For how many genes with protein and mRNA values are included in the data?

- **A** 4824 were measured but some have missing values

- **B** 4824 were measured without any missing value

- **C** 12 genes were measured for each sample

- **D** 57,888 genes 

## Subset to examine different questions

We first randomly select 3 genes with complete data (no missing values) to examine some questions related to this problem

In [None]:
set.seed(561)
dat_3genes <- prot_mrna_dat  %>% subset(values.av == 12)  %>% 
         subset(gene %in% sample(gene,3)) 

In [None]:
dat_3genes

**Question 3**

In how many tissues were each gene measured?

- **A** 12 genes per tissue

- **B** 12 tissues per genes

- **C** 3 tissues per gene

- **D** 36 tissues per gene

## SLR: can we predict protein from mRNA (separately for each gene)? 

**Question 4**

The authors emphasized the importance of estimating *gene-specific* models to predict protein levels from mRNA levels. Which model do you think would be appropriate to address this question??

- **A** `dat_3genes %>% lm(prot ~ mrna, data = .) %>% tidy()`

- **B** `dat_3genes %>% group_by(gene) %>% do(model=tidy(lm(prot ~ mrna, data = .))) %>% pull()`

- **C** `dat_3genes %>% lm(prot ~ mrna + gene, data = .) %>% tidy()`

**Question 5**

The following 2 codes can be used to estimate gene-specific models for the 3 selected genes. Which of the following statement is FALSE??

`dat_3genes %>% group_by(gene) %>% do(model=tidy(lm(prot ~ mrna, data = .))) %>% pull()`

vs

`dat_3genes %>% lm(prot ~ mrna * gene, data = .) %>% tidy()`


- **A** both codes give us equivalent information, just different output format

- **B** both codes give us the same estimates for the coefficients of 3 LRs but different SEs

- **C** these models are not appropriate, we need to fit an additive model: `dat_3genes %>% lm(prot ~ mrna + gene, data = .)`

- **D** both codes can be used to predict protein levels using *gene-specific* models


### Visualization

In [None]:
plot_A <- dat_3genes %>% ggplot(aes(mrna,prot, color = gene)) +
    geom_point() + 
    geom_smooth(method = lm, se = FALSE, linewidth = 1.5,fullrange=TRUE)

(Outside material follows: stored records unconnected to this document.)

@[simp] theorem State.setDie_mem (s : State) (d : Nat) (x : Die) : (s.setDie d x).mem = s.mem := rfl
@[simp] theorem State.setDie_net (s : State) (d : Nat) (x : Die) : (s.setDie d x).net = s.net := rfl
@[simp] theorem State.setDie_cores (s : State) (d : Nat) (x : Die) : (s.setDie d x).cores = s.cores := rfl
@[simp] theorem State.setDie_clusters (s : State) (d : Nat) (x : Die) : (s.setDie d x).clusters = s.clusters := rfl
@[simp] theorem State.setDie_colours (s : State) (d : Nat) (x : Die) : (s.setDie d x).colours = s.colours := rfl
@[simp] theorem State.setDie_wpBase (s : State) (d : Nat) (x : Die) : (s.setDie d x).wpBase = s.wpBase := rfl
@[simp] theorem State.setDie_vlBase (s : State) (d : Nat) (x : Die) : (s.setDie d x).vlBase = s.vlBase := rfl
@[simp] theorem State.setDie_vlLimit (s : State) (d : Nat) (x : Die) : (s.setDie d x).vlLimit = s.vlLimit := rfl
@[simp] theorem State.setDie_launches (s : State) (d : Nat) (x : Die) : (s.setDie d x).launches = s.launches := rfl
@[simp] theorem State.setDie_parts (s : State) (d : Nat) (x : Die) : (s.setDie d x).parts = s.parts := rfl
@[simp] theorem State.setDie_shadow (s : State) (d : Nat) (x : Die) : (s.setDie d x).shadow = s.shadow := rfl
@[simp] theorem State.setDie_moved (s : State) (d : Nat) (x : Die) : (s.setDie d x).moved = s.moved := rfl
@[simp] theorem State.setDie_saved (s : State) (d : Nat) (x : Die) : (s.setDie d x).saved = s.saved := rfl
@[simp] theorem State.setDie_ports (s : State) (d : Nat) (x : Die) : (s.setDie d x).ports = s.ports := rfl
@[simp] theorem State.setDie_breaks (s : State) (d : Nat) (x : Die) : (s.setDie d x).breaks = s.breaks := rfl
@[simp] theorem State.setDie_watches (s : State) (d : Nat) (x : Die) : (s.setDie d x).watches = s.watches := rfl
@[simp] theorem State.setDie_owners (s : State) (d : Nat) (x : Die) : (s.setDie d x).owners = s.owners := rfl
@[simp] theorem State.setDie_badMem (s : State) (d : Nat) (x : Die) : (s.setDie d x).badMem = s.badMem := rfl
@[simp] theorem State.setDie_badSpad (s : State) (d : Nat) (x : Die) : (s.setDie d x).badSpad = s.badSpad := rfl
@[simp] theorem State.setDie_owed (s : State) (d : Nat) (x : Die) : (s.setDie d x).owed = s.owed := rfl
@[simp] theorem State.setDie_powered (s : State) (d : Nat) (x : Die) : (s.setDie d x).powered = s.powered := rfl
@[simp] theorem State.setDie_warm (s : State) (d : Nat) (x : Die) : (s.setDie d x).warm = s.warm := rfl
@[simp] theorem State.setDie_lkBoot (s : State) (d : Nat) (x : Die) : (s.setDie d x).lkBoot = s.lkBoot := rfl
@[simp] theorem State.setDie_boots (s : State) (d : Nat) (x : Die) : (s.setDie d x).boots = s.boots := rfl
@[simp] theorem State.setDie_firmware (s : State) (d : Nat) (x : Die) : (s.setDie d x).firmware = s.firmware := rfl
@[simp] theorem State.setDie_frozen (s : State) (d : Nat) (x : Die) : (s.setDie d x).frozen = s.frozen := rfl
@[simp] theorem State.setDie_agenda (s : State) (d : Nat) (x : Die) : (s.setDie d x).agenda = s.agenda := rfl
@[simp] theorem State.setDie_cur (s : State) (d : Nat) (x : Die) : (s.setDie d x).cur = s.cur := rfl
@[simp] theorem State.setDie_issue (s : State) (d : Nat) (x : Die) : (s.setDie d x).issue = s.issue := rfl
@[simp] theorem State.setDie_cls (s : State) (d : Nat) (x : Die) : (s.setDie d x).cls = s.cls := rfl
@[simp] theorem State.setDie_focus (s : State) (d : Nat) (x : Die) : (s.setDie d x).focus = s.focus := rfl
@[simp] theorem State.setDie_free (s : State) (d : Nat) (x : Die) : (s.setDie d x).free = s.free := rfl
@[simp] theorem State.setDie_uid (s : State) (d : Nat) (x : Die) : (s.setDie d x).uid = s.uid := rfl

plot_B <- dat_3genes %>% ggplot(aes(mrna,prot, color = gene)) +
    geom_point() + 
    geom_parallel_slopes(fullrange=TRUE, se= FALSE, linewidth = 1.5)

plot_all <- plot_grid(
  plot_A + theme(legend.position="none"),
  plot_B  + theme(legend.position="none"),
  align = 'vh',
  labels = c("A", "B"),
  vjust = -1,
  nrow = 1
)

# extract a legend 
legend_all <- get_legend(plot_A + 
    guides(color = guide_legend(nrow = 1)) +
    theme(legend.position = "bottom")
)

plot_all <- plot_grid(plot_all, legend_all, ncol = 1, rel_heights = c(1, .1))

In [None]:
plot_all

**Question 6**

Plot A corresponds to a model with interaction terms and can be estimated with the following code: 

`dat_3genes %>% lm(prot ~ mrna * gene, data = .) %>% tidy()`

This model can be used to answer the authors' question because:

- **A** it estimates the change in protein level per unit change in mRNA level, separately per each gene

- **B** it estimates the change in protein level per unit change in mRNA level, holding everything else constant

- **C** it estimates the change in protein level per unit change in mRNA level, on average for all genes

**Question 7**

Plot B corresponds to an additive model and can be estimated with the following code: 

`dat_3genes %>% lm(prot ~ mrna + gene, data = .) %>% tidy()`

- **A** TRUE

- **B** FALSE

**Question 8**

Which of the following statements is correct??

- **A** The model in plot A was fitted using 3 dummy variables, one per gene

- **B** The model in plot A was fitted using 2 dummy variables

- **C** The model in plot A was fitted using more dummy variables than that in plot B because the slopes are different

- **D** I have no idea what dummy variable is!!